Often one or both partners suffer wilful delusion.
They are so in love or lust they don't want to see impending financial problems. Emotion rules and bad decisions can be made.
Those bad decisions might simply be spending a large sum of money on ridiculously large gifts for the other person. It's not unusual for one partner not to even know how much debt or equity the other party has.
Just because he or she owns property it doesn't mean that they're not sinking in debt that is about to be sexually transmitted to the new partner.
It never ceases to amaze Dudson that two people can sleep together yet not be willing to say, "I'll show you mine [money] if you show me yours." Quite often, says Dudson, one or both parties may have no idea what their true net worth is.
"I have a new man in my life and when we get to the point I am going to show him what I have and I want to see his bank account before we do anything together [financially]."
Prenuptial agreements are becoming more common in New Zealand.
However, couples who have just met don't really want to be saying to each other, "If we split, this is what you'll get - or not get." It's just not romantic, even if it is practical.
Most couples have up to three years to make the decision about whether they want a prenuptial agreement.
Not everyone with a large wealth divide will want to have a prenuptial agreement.

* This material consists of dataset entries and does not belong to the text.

-- ==== Sys2Proof/Machine/Pages.lean ====
section
/-!
DEFINITION. The register pages of R21, the common header of R23 and the register maps of every family: which offsets exist, their
reset values, which bits a write stores (RW), clears (W1C), which registers a read clears (RC), which are staged-capable and which
accept writes from the House engine alone. A register with none of these is read-only, write-only or has a special effect (Bus.lean).
-/
namespace Sys2Proof.Machine

/-- One row of a register map: `cnt` registers from offset `off`, `stride` bytes apart. -/
structure RegDesc where
  off : Nat
  cnt : Nat := 1
  stride : Nat := 4
  reset : Word := 0
  rw : Word := 0
  w1c : Word := 0
  rc : Bool := false
  house : Bool := false
  staged : Bool := false
  deriving DecidableEq, Repr

/-- A register that software cannot change by a plain write. -/
def rRo (off : Nat) (reset : Word := 0) (cnt : Nat := 1) (stride : Nat := 4) : RegDesc := { off, reset, cnt, stride }
/-- A register with stored bits `rw`. -/
def rRw (off : Nat) (rw : Word) (reset : Word := 0) (cnt : Nat := 1) (stride : Nat := 4) : RegDesc := { off, rw, reset, cnt, stride }
/-- A counter that a read clears. -/
def rRc (off : Nat) (cnt : Nat := 1) (stride : Nat := 4) : RegDesc := { off, cnt, stride, rc := true }
/-- A register whose bits `w1c` a written 1 clears. -/
def rW1c (off : Nat) (w1c : Word) (cnt : Nat := 1) (stride : Nat := 4) : RegDesc := { off, w1c, cnt, stride }
/-- A staged-capable register with stored bits `rw`. -/
def rStaged (off : Nat) (rw : Word) (reset : Word := 0) (cnt : Nat := 1) (stride : Nat := 4) : RegDesc :=
  { off, rw, reset, cnt, stride, staged := true }
/-- A register that only the House engine may write. -/
def rHouse (off : Nat) (rw : Word) (cnt : Nat := 1) (stride : Nat := 4) (staged : Bool := false) (reset : Word := 0) : RegDesc :=
  { off, rw, cnt, stride, house := true, staged, reset }

/-! ### Families -/

/-- The base of a page (R21). -/
def pageBase : Page → Nat
  | .block => 0x000000 | .callboard => 0x001000 | .permit => 0x002000 | .wings => 0x003000 | .curtain => 0x004000
  | .timebase => 0x005000 | .trust => 0x006000 | .debug => 0x007000 | .xbar => 0x008000
  | .link n => 0x100000 + 0x1000 * n.val
  | .cue e => 0x200000 + 0x1000 * e.val
  | .house => 0x300000
  | .cluster c => 0x310000 + 0x1000 * c.val
  | .pipe p => 0x340000 + 0x1000 * p.val
  | .timer t => 0x380000 + 0x1000 * t.val
  | .capture i => 0x390000 + 0x1000 * i.val
  | .pin k => 0x3A0000 + 0x1000 * k.val
  | .memctl j => 0x3C0000 + 0x1000 * j.val

/-- The type code of a page's family (R21). -/
def pageType : Page → Nat
  | .block => 0x01 | .callboard => 0x02 | .permit => 0x03 | .wings => 0x04 | .curtain => 0x05
  | .timebase => 0x06 | .trust => 0x07 | .debug => 0x08 | .xbar => 0x09
  | .link _ => 0x10 | .cue _ => 0x20 | .house => 0x30 | .cluster _ => 0x31 | .pipe _ => 0x34
  | .timer _ => 0x38 | .capture _ => 0x39 | .pin _ => 0x3A | .memctl _ => 0x3C

/-- The instance number of a page (R23). -/
def pageInst : Page → Nat
  | .link n => n.val | .cue e => e.val | .cluster c => c.val | .pipe p => p.val
  | .timer t => t.val | .capture i => i.val | .pin k => k.val | .memctl j => j.val
  | _ => 0

/-- The bit of a page's family in BLOCK.IRQ_FAMILY (R28, R35). -/
def familyBit : Page → Nat
  | .block => 0 | .callboard => 1 | .permit => 2 | .wings => 3 | .curtain => 4 | .timebase => 5 | .trust => 6
  | .debug => 7 | .xbar => 8 | .link _ => 9 | .cue _ => 10 | .house => 11 | .cluster _ => 12 | .pipe _ => 13
  | .timer _ => 14 | .capture _ => 15 | .pin _ => 16 | .memctl _ => 17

Too much power in one set of hands may not be good for a relationship's survival.
Marriage, civil union, or de facto coupledom without a prenuptial agreement is one way to even out that power imbalance. If things go wrong, however, it could be a real king-hit for the partner who brought the bulk of the money to the relationship.
Questions to ask each other before saying "I do" and marrying or moving in together.
- What assets and liabilities do we each have? This needs to be out on the table to avoid surprises in the future.
- What is your money history? Did your parents manage money well? Has your partner got a good or bad credit record? Are there outstanding debts? Do you pay child support?
- Do you live from payday to payday? This suits some people and makes others anxious. If your partner lives this way and you don't you'll need to find coping mechanisms.
- Will we pool our money or keep separate accounts? Is this a long-term solution? What will happen if we have children? How will we pool money then?
- Will we budget? If not, how will we plan our spending?
- How much can each of us spend without consulting the other? Do we have a sum of money each payday to spend on ourselves as we see fit?
- What are savings for? Will we save to buy cars and holidays? Or should we have savings to buy a house or save for retirement?
- How should we divide up financial duties such as planning and paying bills? Both partners need to know what money is coming in and out of a household. Sometimes, however, it makes sense to have one party in charge of day-to-day budgeting and spending so that bills don't fall through the cracks. Or one party could be responsible for macro budgeting and the other day-to-day spending.
- Are you a tightwad, a spendthrift, or somewhere in the middle? If each partner is at different ends of the scale then you've got a lot of financial planning to do for a happy marriage.
- What do you spend on yourself? If the answer is nothing, or conversely to the very limit of your credit card, there could be problems looming.
- What are your financial priorities? Is it repaying debt, buying a new car, buying a home, spend and be happy? And so on.
- What stupid things have you ever done with money? This one can be a real eye-opener.